I like to make a big batch of machaca and freeze most of it in ziploc bags for later use (there is just the two of us, so we get several meals out of this). It comes in very handy when you don't feel like cooking. I like mine a little soupy but DH likes his dry, so we have compromised on a medium texture. This basic recipe will get you going, and you can adjust it any way that pleases you.
- 2-3 pound beef chuck roast, trimmed and cut into large pieces
- 1 large yellow onion, diced
- 1 small poblano pepper (or substitute 1 green bell pepper), diced
- Several cloves of garlic, to taste, minced or pressed
- 6 peppercorns
- 1 fresh Jalapeno pepper, minced
- 1 14-oz can diced tomatoes or tomatoes with green chilies (a can of Ro-Tel tomatoes works well)
- 1/2 cup beef broth
- 1 Tablespoon dried oregano
- 1 teaspoon ground cumin
- salt and pepper to taste
- Vegetable oil for searing the beef
In a large heavy pot, heat a few tablespoons of vegetable oil over medium-high heat until very hot.
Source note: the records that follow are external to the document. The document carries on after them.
-- ==== Sys2Proof/Machine/Start.lean ====
section
/-!
DEFINITION. The start of main firmware (step 9 of R24): the configuration block is applied, the loops start, READY is set and posted (R363,
R380, R396, R401).
-/
namespace Sys2Proof.Machine

/-- TWIN_ROLE in force, and the log entry when no TWIN TLV was accepted for it (R382). -/
def twinConfigured (s : State) : State :=
  let r := s.pins.twinRole.toNat
  if r = 1 ∨ r = 2 then
    let s := s.setFld Reg.relTwin 3 2 r
    if s.twin.on then s else reportUnnamed s 0x0B 3 r 0 0
  else s

/-- The configuration in force and SEC_CFGINFO (R382). A block rejected as a whole leaves the defaults only, which is SOURCE 0 (R378). DEDUCED, log 49. -/
def configure (s : State) : State :=
  let k := Reg.secCfginfo
  let s := { s with pwr := { s.pwr with fCeil := 900 } }
  match if s.boot.cfgSource = 0 then none else cfgBlock s.boot.cfgCopy with
  | none => (cfgApply [] s).s.setFld k 1 0 0
  | some ts =>
    let a := cfgApply ts s
    let s := (a.s.setFld k 1 0 s.boot.cfgSource.toNat).setBit k 2 true
    ((s.setFld k 27 16 (min a.applied 4095)).setFld k 39 28 (min a.rejected 4095)).setFld k 63 40 (leAt a.s.boot.cfgCopy 12 4)

/-- The anti-rollback counters follow the running images, once READY is set (R396). -/
def raiseAll (s : State) : State :=
  let up := fun (k : Nat) (i : Option Image) (s : State) => match i with
    | some im => raiseArb k im s
    | none => s
  up 3 s.boot.cfg (up 2 s.boot.running (up 1 s.boot.s1 s))

/-- MAIN_FW_START. F_REQ is F_CEIL from here on, unless an abandoned raise holds it (R412, R479). -/
def mainStart (s : State) : State :=
  if s.boot.step ≠ 8 then s
  else
    let s := twinConfigured (configure s)
    let s := { s with pwr := { s.pwr with fReq := if s.pwr.heldLoops = 0 then s.pwr.fCeil else s.pwr.heldFreq }, boot := { s.boot with step := 9 } }
    let s := match s.boot.running with
      | some im => s.setFld Reg.secVersions 63 32 im.version.toNat
      | none => s
    let s := (s.setFld Reg.secBootstat 2 0 2).setBit Reg.secBootstat 3 false
    raiseAll (mailInit (setStatus s 0 true))

/-- MAIN_FW_START (R401). -/
def execMainFwStart (s : State) : Out := live s mainStart

end Sys2Proof.Machine
end

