-- ==== Sys2Proof/Safety.lean ====
section
/-!
DEFINITION. The terms in which claims about the VX9 are stated: which registers a command leaves alone, and the invariants of the machine.
-/
namespace Sys2Proof.Machine

/-- Every register key outside a list reads as before. -/
def OnlyRegs (ks : List Nat) (s t : State) : Prop := ∀ k, k ∉ ks → t.reg k = s.reg k

/-- Every byte of device memory reads as before. -/
def SameMem (s t : State) : Prop := ∀ a, mget t.mem a = mget s.mem a

/-- Device memory, host memory and the register file are in canonical form: addresses and keys strictly rising, and no entry that equals what
an unlisted one reads as. Equal contents are then equal data. -/
def Canon (s : State) : Prop := Memory.wf s.mem = true ∧ Memory.wf s.hostMem = true ∧ rwf s.regs = true

/-- The bytes of device memory that a unit has written, by physical address, and no other byte, are new. -/
def Lands (out : Memory) (s t : State) : Prop := ∀ a, mget t.mem a = (tfind out a).getD (mget s.mem a)

/-- A bound stream whose wait for metadata space is over, if it had one: the time of the wait is in the counter at byte 44 (R328). -/
def waitOver (s : State) (x : Bound) : Bound :=
  match x.waitAt with
  | some t => { x with waitAt := none, cnt := tset 0 x.cnt 44 (satAdd 32 (tget 0 x.cnt 44) ((s.clock.timeF - t).toNat / 1000)) }
  | none => x

/-- No write is lost on its way: no channel has failed, and no transfer of the link. -/
def WritesLand (s : State) : Prop := s.fabric.chFailed = 0 ∧ s.fabric.lost = []

/-- The byte counters of DBG_BCNT. -/
def byteCounters : List Nat := (List.range 90).map Reg.dbgBcnt

/-- Firmware takes a mail request now: it stands at the head of the ring, is of a type and length, and its message is part of the session. -/
def TakesRequest (s : State) (r : Req) (type len : Nat) : Prop :=
  s.up = true ∧ s.request = some r ∧ r.type = type ∧ r.len = len ∧ s.refusal type = none

/-- The reply to a request waits to be posted. -/
def AnswerWaits (t : State) (r : Req) (status : Nat) (rest : List Byte) : Prop :=
  message r.type 1 r.seq (leBytes 2 status ++ rest) ∈ t.mail.waiting

end Sys2Proof.Machine
end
Place a few pieces of beef at a time in the hot oil and sear until they (and the pan's bottom) have developed a rich brown color. Repeat until all the meat has been nicely browned; remove beef from pan.
Add the onions, peppers, and garlic to the hot pan and saute for a few minutes, stirring constantly until the onions are translucent. Place the beef back in the pan and add the remaining ingredients. Bring to a slow boil, scraping the browned bits off the bottom of the pan. Reduce heat to low, cover and braise at a slow simmer for about 2 hours. The meat should be tender enough to easily fall apart when tested with a fork.
Remove pot from heat, remove peppercorns, remove meat to a cutting board and let it cool a bit. Shred meat with a pair of forks, then return to the pot and bring back to a simmer, uncovered. Reduce the liquid until it is as thick/dry as you prefer. Add salt, pepper and additional "heat" to taste.
You can serve it right away or refrigerate (or freeze) for later.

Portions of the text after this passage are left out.